«Новые Дебри» — напряженный роман от Дианы Кук, автора сборника рассказов «Человек против природы», который был отмечен премией газеты The Guardian. Истории Дианы Кук публиковались в журналах Harper’s, Tin House, Granta и были включены в антологии «Лучшие американские рассказы» и «Рассказы, отмеченные премией О. Генри».
В своем первом художественном романе Кук исследует взаимоотношения матери и дочери в мире, подверженном изменениям климата и перенаселению. Из-за смога заболевает Агнес, пятилетняя дочь Беа. Что может сделать одинокая мать? К кому обратиться за помощью в мире, где остался лишь один природный штат?
Беа вместе с Агнес и еще восемнадцатью добровольцами вызывается участвовать в эксперименте.

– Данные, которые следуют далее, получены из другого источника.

-- Control space -------------------------------------------------------------------------------------------------------------------------------

/-- An accepted write to a register stores the value, read-only and reserved bits apart, and has the register's effect; the rows that ask for what ROD_CTRL,
the placement tables, the route banks and QCLR do. -/
def Obligations.RegisterWrites : Prop :=
  (∀ (r : Reg) (i : Nat) (off : BitVec 32), off.toNat = r.off i →
    WriteDoes (fun b v => .controlRegisterWrite b off v) r i (fun _ _ => true) (fun old new v s => ctlEffect r i old new v s)) ∧
  ∀ (c : CoreId) (b : Fin 2) (p : PortId) (i : Fin 131072),
    WriteDoes (fun by_ v => .rodHaltSet by_ c v) .ROD_CTRL c (fun s v => v.getLsbD 0 && !s.bit F.ROD_CTRL_HALT c) (fun old _ v s => rodCtrl c old v s) ∧
    WriteDoes (fun by_ v => .rodHaltClear by_ c v) .ROD_CTRL c (fun s v => !v.getLsbD 0 && s.bit F.ROD_CTRL_HALT c)
      (fun old _ v s => rodCtrl c old v s) ∧
    WriteDoes (fun by_ v => .hazclr by_ c v) .ROD_CTRL c (fun _ v => v.getLsbD 1) (fun old _ v s => rodCtrl c old v s) ∧
    WriteDoes (fun by_ v => .talclr by_ c v) .ROD_CTRL c (fun _ v => v.getLsbD 2) (fun old _ v s => rodCtrl c old v s) ∧
    WriteDoes (fun by_ v => .placementWrite by_ i v) .SCHED_PLACE i (fun _ _ => true)
      (fun _ _ _ s => s.setReg .SCHED_PLACE_EFF (i / 65536) (BitVec.allOnes 64)) ∧
    WriteDoes (fun by_ v => .placementEffstepWrite by_ b v) .SCHED_PLACE_EFF b (fun _ _ => true) (fun _ _ _ s => s) ∧
    WriteDoes (fun by_ v => .routeBankArm by_ b v) .ROUTE_BANK b (fun s v => s.fld F.ROUTE_BANK_STATE b = 0 && wbits v 0 2 = 1) (fun _ _ _ s => bankArm s) ∧
    WriteDoes (fun by_ v => .routeBankDisarm by_ b v) .ROUTE_BANK b (fun s v => s.fld F.ROUTE_BANK_STATE b = 1 && wbits v 0 2 = 0) (fun _ _ _ s => s) ∧
    WriteDoes (fun by_ v => .routeBankMakeCurrent by_ b v) .ROUTE_BANK b (fun s v => s.fld F.ROUTE_BANK_STATE b = 1 && wbits v 0 2 = 2)
      (fun _ _ _ s => bankCurrent b s) ∧
    WriteDoes (fun by_ v => .qclr by_ p v) .PORT_EGCFG p (fun _ v => v.getLsbD 8) (fun _ _ _ s => qClear p s)

/-- The clear rows.

The rows that are commands of the operator: REWIND, UNLOAD, strict mode, a recheck, units, the power state, a replay of the book. -/
def Obligations.CommandWrites : Prop :=
  (WriteDoes .caddyClr .CADDY_CLR 0 (fun _ v => v.getLsbD 0) (fun _ _ _ s => caddyClear s) ∧
  WriteDoes .beadTallyClr .BEAD_TALLY_CLR 0 (fun _ v => wbits v 0 8 ≠ 0) (fun _ _ v s => beadClear v s) ∧
  WriteDoes .schedCollClr .SCHED_COLL_CLR 0 (fun _ v => wbits v 0 10 ≠ 0) (fun _ _ v s => collClear v s) ∧
  WriteDoes .schedExpClr .SCHED_EXP_CLR 0 (fun _ v => v.getLsbD 0) (fun _ _ _ s => expClear s) ∧
  WriteDoes .schedSampClr .SCHED_SAMP_CLR 0 (fun _ v => wbits v 0 10 ≠ 0) (fun _ _ v s => sampClear v s) ∧
  (∀ p : PortId, WriteDoes (fun by_ v => .portFrclr by_ p v) .PORT_FRCLR p (fun _ v => v.getLsbD 0) (fun _ _ _ s => frClear p s)) ∧
  WriteDoes .routeTallyClr .ROUTE_TALLY_CLR 0 (fun _ v => v.getLsbD 0) (fun _ _ _ s => routeClear s) ∧
  WriteDoes .schedBreachClr .SCHED_BREACH_CLR 0 (fun _ v => v.getLsbD 0) (fun _ _ _ s => clearRegs .SCHED_BREACH s) ∧
  WriteDoes .globalStrictClr .GLOBAL_STRICT_CLR 0 (fun _ v => v.getLsbD 0) (fun _ _ _ s => clearRegs .GLOBAL_STRICT_TALLY s) ∧
  WriteDoes .memregClr .MEMREG_CLR 0 (fun _ v => v.getLsbD 0) (fun _ _ _ s => memregClear s) ∧
  WriteDoes .cboardClr .CBOARD_CLR 0 (fun _ v => v.getLsbD 0) (fun _ _ _ s => clearRegs .CBOARD_TALLY s) ∧
  WriteDoes .globalRejClr .GLOBAL_REJ_CLR 0 (fun _ v => v.getLsbD 0) (fun _ _ _ s => clearRegs .GLOBAL_REJ s) ∧
  WriteDoes .shadowClear .KETTLE_HEALTH_CLR 0 (fun _ v => v.getLsbD 3) (fun _ _ v s => healthClear v s) ∧
  WriteDoes .eyeClear .KETTLE_HEALTH_CLR 0 (fun _ v => v.getLsbD 2) (fun _ _ v s => healthClear v s) ∧
  WriteDoes .slackClear .KETTLE_HEALTH_CLR 0 (fun _ v => v.getLsbD 1) (fun _ _ v s => healthClear v s) ∧
  WriteDoes .tempClear .KETTLE_HEALTH_CLR 0 (fun _ v => v.getLsbD 0) (fun _ _ v s => healthClear v s)) ∧
  ((∀ k : SlotId, WriteDoes (fun by_ v => .rewindCmdWrite by_ k v) .SCHED_REWIND_CMD k (fun _ _ => true) (fun _ _ v s => rewindWrite k v s)) ∧
  WriteDoes .unloadWrite .SCHED_UNLOAD 0 (fun _ v => v.getLsbD 3) (fun _ _ v s => startUnload (wbits v 0 3) none s) ∧
  WriteDoes .strictWrite .GLOBAL_MODE 0 (fun s v => v.getLsbD 0 != s.strict)
    (fun _ _ v s => addRec 0x14 dieAll [if v.getLsbD 0 then 1 else 0] s) ∧
  WriteDoes .auditRecheckGo .AUDIT_RECHK 0 (fun _ v => v.getLsbD 3)
    (fun _ _ v s => { s.setFld F.AUDIT_RECHK_BUSY 0 1 with board := { s.board with recheck := wbits v 0 3 } }) ∧
  WriteDoes .portRemove .GLOBAL_UNITCMD 0 (fun _ v => v.getLsbD 11 && v.getLsbD 10 && wbits v 8 2 = 0) (fun _ _ v s => portRemove (wbits v 0 8) s) ∧
  WriteDoes .portReturn .GLOBAL_UNITCMD 0 (fun _ v => v.getLsbD 11 && !v.getLsbD 10 && wbits v 8 2 = 0) (fun _ _ v s => portReturn (wbits v 0 8) s) ∧
  WriteDoes .coreRemove .GLOBAL_UNITCMD 0 (fun _ v => v.getLsbD 11 && v.getLsbD 10 && wbits v 8 2 = 1) (fun _ _ v s => coreRemove (wbits v 0 8) s) ∧
  WriteDoes .coreReturn .GLOBAL_UNITCMD 0 (fun _ v => v.getLsbD 11 && !v.getLsbD 10 && wbits v 8 2 = 1) (fun _ _ v s => coreReturn (wbits v 0 8) s) ∧
  WriteDoes .stackRemove .GLOBAL_UNITCMD 0 (fun _ v => v.getLsbD 11 && v.getLsbD 10 && wbits v 8 2 = 2) (fun _ _ v s => stackRemove (wbits v 0 8) s) ∧
  WriteDoes .stackReturn .GLOBAL_UNITCMD 0 (fun _ v => v.getLsbD 11 && !v.getLsbD 10 && wbits v 8 2 = 2) (fun _ _ v s => stackReturn (wbits v 0 8) s) ∧
  WriteDoes .pwrCmdRun .KETTLE_PWR_CMD 0 (fun _ v => v.getLsbD 2 && wbits v 0 2 = 0) (fun _ _ _ s => pwrRun s) ∧
  WriteDoes .pwrCmdIdle .KETTLE_PWR_CMD 0 (fun _ v => v.getLsbD 2 && wbits v 0 2 = 1) (fun _ _ _ s => pwrIdle s) ∧
  WriteDoes .pwrCmdKettleOnly .KETTLE_PWR_CMD 0 (fun _ v => v.getLsbD 2 && wbits v 0 2 = 2) (fun _ _ _ s => pwrKettleOnly s) ∧
  WriteDoes .journalReplay .TALLY_TELE_CFG 0 (fun s v => v.getLsbD 21 && !s.bit F.TALLY_TELE_CFG_REPLAY 0)
    (fun _ _ _ s => replayStart (s.setFld F.TALLY_TELE_CFG_REPLAY 0 0)))

/-- A write that R7 rejects changes no field of its register: it is counted in the field of GLOBAL_REJ that applies first and, from the fabric, in MEMREG_ERR
(R426). -/
def Obligations.RejectedWrite : Prop :=
  ∀ (s : State) (r : Reg) (i : Nat) (v : Word) (x : CtlRej) (off : BitVec 32), s.kettleOn = true → off.toNat = r.off i → r.off i % 8 = 0 →
    Reg.at? (r.off i) = some (r, i) →
    (s.ctlCheck none r i v = some x → exec (.controlRegisterWrite .oob off v) s = .next (s.after (fun t => t.bump x.fld 0))) ∧
    ∀ n : Fnid, s.controlOpen ⟨n, none⟩ false = true → s.ctlCheck (some ⟨n, none⟩) r i v = some x →
      exec (.controlRegisterWrite (.fnid n) off v) s = .next (s.after (fun t => (t.bump x.fld 0).bump F.MEMREG_ERR_DENIED 0))

/-- The fabric never changes a field of class OOB: where a write would change one, it is rejected as OOBW; and a BREW field is never changed out of band (R7). -/
def Obligations.AccessClasses : Prop :=
  ∀ (s : State) (r : Reg) (i : Nat) (v : Word) (f : RField), f ∈ r.fields i → f.lo ≤ f.hi → f.hi < 64 →
    wbits (ctlRead s r i) f.lo (f.hi + 1 - f.lo) ≠ wbits v f.lo (f.hi + 1 - f.lo) →
    (f.acc = .oob → ∀ w : Who, s.ctlCheck (some w) r i v = some .oobw) ∧
    (f.acc = .brew → s.ctlCheck none r i v = some .breww)

/-- A clear, accepted or not, changes registers and, for what telemetry has reported, the bases of its sums in the Kettle domain; nothing else. What the command
before it sent has gone.

The frame of link words, of samples, of PLDM and of the ports of service: no core, no memory, no Brew and no
authorised FNID of one, no object, no open work, no shadow check and no island that is being woken changes. -/
def Obligations.ServiceFrame : Prop :=
  (∀ (s t : State) (b : Party) (p : PortId) (v : Word) (i : Instr),
    i ∈ ([.caddyClr b v, .beadTallyClr b v, .schedCollClr b v, .schedExpClr b v, .schedSampClr b v, .portFrclr b p v, .routeTallyClr b v, .schedBreachClr b v,
      .globalStrictClr b v, .memregClr b v, .cboardClr b v, .globalRejClr b v, .shadowClear b v, .eyeClear b v, .slackClear b v, .tempClear b v,
      .qclr b p v] : List Instr) → exec i s = .next t →
    t = { s with regs := t.regs, kettle := { s.kettle with numBase := t.kettle.numBase }, out := t.out }) ∧
  (∀ (s t : State) (p : PortId) (w : Word) (v : Vc) (die : Fin 24) (x : BitVec 16) (n : IslandId) (l : LaneId) (h : BitVec 11) (e : BitVec 10) (r : PldmReq)
      (src target : BitVec 128) (body : List Byte) (bits : List Bool) (m : CtlMsg) (i : Instr),
    i ∈ ([.creditRx p w, .csyncRx p w, .linkWordBad p w, .linkWordResync p w, .creditRefresh p, .csyncSend p v, .trainingTimeout p, .tempSample die x,
      .slackSample n x, .driftSample n x, .eyeSample l h e, .getTid r, .getPldmTypes r, .getPldmCommands r, .getPldmVersion r, .getSensorReading r,
      .getStateSensorReadings r, .getPdrRepositoryInfo r, .getPdr r, .pldmUnsupportedCommand r, .hello m, .oobRead m, .bookread m, .reservedMop m,
      .icmpv6EchoRequest ⟨src, target⟩ body, .neighbourSolicitation src target, .jtagBypass bits, .jtagIdcode, .jtagSamplePreload bits, .jtagExtest, .jtagExtestPulse,
      .jtagExtestTrain, .queueSample, .bookBudgetRefill, .journalReplayEnd] : List Instr) → exec i s = .next t → s.WorkKept t)

/-- HALT (R428): set, it stops a core that is LOADED, in RUN with its current instruction done, or in STEPWAIT, and not in quarantine, and every other core keeps
its state; cleared, a stopped core
returns to the state it left, where no held release waits for it. -/
def Obligations.HaltRules : Prop :=
  ∀ (s : State) (c : Nat) (k : Core), s.core c = k → k.st ≠ .idle →
    (haltSet c s).core c =
      (if k.quar = false ∧ (k.st = .loaded ∨ (k.st = .run ∧ k.stall = none) ∨ k.st = .stepwait) then { k with st := .halted, prior := k.st } else k) ∧
    (haltSet c s).bit F.ROD_CTRL_HALT c = true ∧
    (k.st = .halted → k.held = false → k.prior ≠ .idle → (haltClear c s).core c = { k with st := k.prior }) ∧
    (k.st ≠ .halted → (haltClear c s).core c = k)

-- What waits, Brews and their events ----------------------------------------------------------------------------------------------------------

/-- Grants and expiries: of buffers, of log room, of stores to acknowledge, of log entries, of releases to form, of a draining bank.

The ends of a REWIND, a commit, an unload and a recheck (R337, R382, R383, R322). -/
def Obligations.GrantsAndBrewEvents : Prop :=
  (∀ (s : State) (src : Fnid) (tag : BitVec 12) (e : LogEnt) (i : Nat) (n : BitVec 16) (m : Nat) (dst : Option Fnid) (b : Fin 2),
    exec .caddyWaitGrant s = .next (s.after caddyGrantEffect) ∧
    (s.net.inbox.find? s.awaitsLog = some i → s.logFull = false → exec .logRoomGrant s = .next (s.after (retry loggedRows i))) ∧
    (s.board.dones.any (fun d => d.src = src) = true → exec (.doneAckSend src) s = .next (s.after (sendDone src))) ∧
    (s.logOf src tag = some e → e.reply.isSome = true → exec (.replayLogExpiry src tag) s =
      .next (s.after (fun t => { t with board := { t.board with log := t.board.log.map (fun x => if x = e then { x with reply := none } else x) } }))) ∧
    (s.board.pendRel.find? (fun x => x.1 = n.toNat) = some (m, dst) → s.net.relCells.lk 0 (n.toNat / 16384) < 64 →
      s.creditFor (s.form (relHdr n.toNat dst s)) = true →
      exec (.releaseForm n) s = .next (s.after (releaseFormEffect n dst))) ∧
    (s.fld F.ROUTE_BANK_STATE b = 3 → exec (.routeBankDrainEnd b) s =
      .next (s.after (fun t => (t.setFld F.ROUTE_BANK_STATE b 0).setFld F.ROUTE_BANK_DRAINLEFT b 0)))) ∧
  (∀ (s : State) (k : SlotId) (b : Brew) (r : CommitRun) (u : UnloadRun),
    (s.brews.lk none k.val = some b → s.bit F.SCHED_REWIND_BUSY k = true → s.freeCores b = b.cores → s.partsFree b = true →
      exec (.rewindDone k) s = .next (s.after (rewindDoneEffect k b))) ∧
    (s.board.commit = some r →
      let bs := s.hbmFetch r.off (bitsOf (leAt (s.hbmFetch r.off 256) 16 8) 32 32)
      let x := recBrew r.off r.fnid bs
      let p (t : State) := t.pwd x (recSeeds bs x.nseed)
      (r.ports = [] → s.recSound r.off = false → exec .commitComplete s = .next (s.after (commitEnd r 1))) ∧
      (r.ports = [] → s.recSound r.off = true → s.recInRange x = false → exec .commitComplete s = .next (s.after (commitEnd r 2))) ∧
      (r.ports = [] → s.recSound r.off = true → s.recInRange x = true → s.brewList.any (fun y => y.2.clashes x) = true →
        exec .commitComplete s = .next (s.after (commitEnd r 3))) ∧
      (r.ports = [] → s.recSound r.off = true → s.recInRange x = true → s.brewList.any (fun y => y.2.clashes x) = false → s.kaPorts x = [] →
        exec .commitComplete s = .next (s.after (fun t => commitAdmit { r with rcd := bs, pwd := (p t).2 ++ (p t).1 } x none t))) ∧
      (r.ports ≠ [] → s.kaPorts (recBrew r.off r.fnid r.rcd) = [] → (∀ j ∈ r.ports, s.lstate j = 5) →
        exec .commitComplete s = .next (s.after (commitAdmit r (recBrew r.off r.fnid r.rcd) none)))) ∧
    (s.board.unload = some u → s.brews.lk none u.slot = some b → u.begun = true → s.freeCores b = b.cores →
      exec .unloadDone s = .next (s.after (unloadDoneEffect u b))) ∧
    (s.brews.lk none s.board.recheck = some b → s.bit F.AUDIT_RECHK_BUSY 0 = true →
      exec .auditRecheckDone s = .next (s.after (auditRecheckDoneEffect s.board.recheck b))))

Они будут жить в штате Дебри, чтобы выяснить, могут ли люди быть частью дикой природы и не разрушать ее. Новые представители кочевых охотников-собирателей постепенно учатся жить и выживать среди диких опасных лесов и равнин. Пока члены сообщества сражаются за власть и контроль, Беа чувствует, что начинает терять Агнес. Дочь всё сильнее сближается с природой, в то время как мать не может отказаться от своего городского прошлого.
Размышляя об экологических катастрофах и возможном будущем нашего мира, Диана Кук создает душераздирающую историю одной семьи. Писательница показывает, что катастрофа может быть не только мировой, она способна разворачиваться в рамках одной семьи, когда двое людей совершенно по-разному относятся к своему дому и природе.
Интервью с Дианой Кук
Всего в паре кварталов от типичной среднезападной американской улочки, где я живу, пейзаж становится индустриальным. Череда уютных придомовых лужаек с высокими стеблями ревеня и густыми зарослями томатов уступают место промышленному кластеру площадью в сто гектаров с железнодорожными путями и логистическим центром для отправки грузов. За долгое время своего существования это предприятие серьезно загрязнило воздух, землю и грунтовые воды у меня под ногами. Новая книга Дианы Кук «Новые Дебри» рассказывает историю матери и дочери, которые решаются на участие в рискованном эксперименте и уезжают в почти тоталитарное государство, государство дикой природы, оставляя загазованный город позади. Пока я читала, отмечая понравившиеся фрагменты об отношениях матерей и дочерей, о сексе, о скорби, перед моим окном бесконечной чередой проезжали цистерны с бензином, и их тяжелый ход, низкое гулкое урчание заставляли оконные рамы дребезжать.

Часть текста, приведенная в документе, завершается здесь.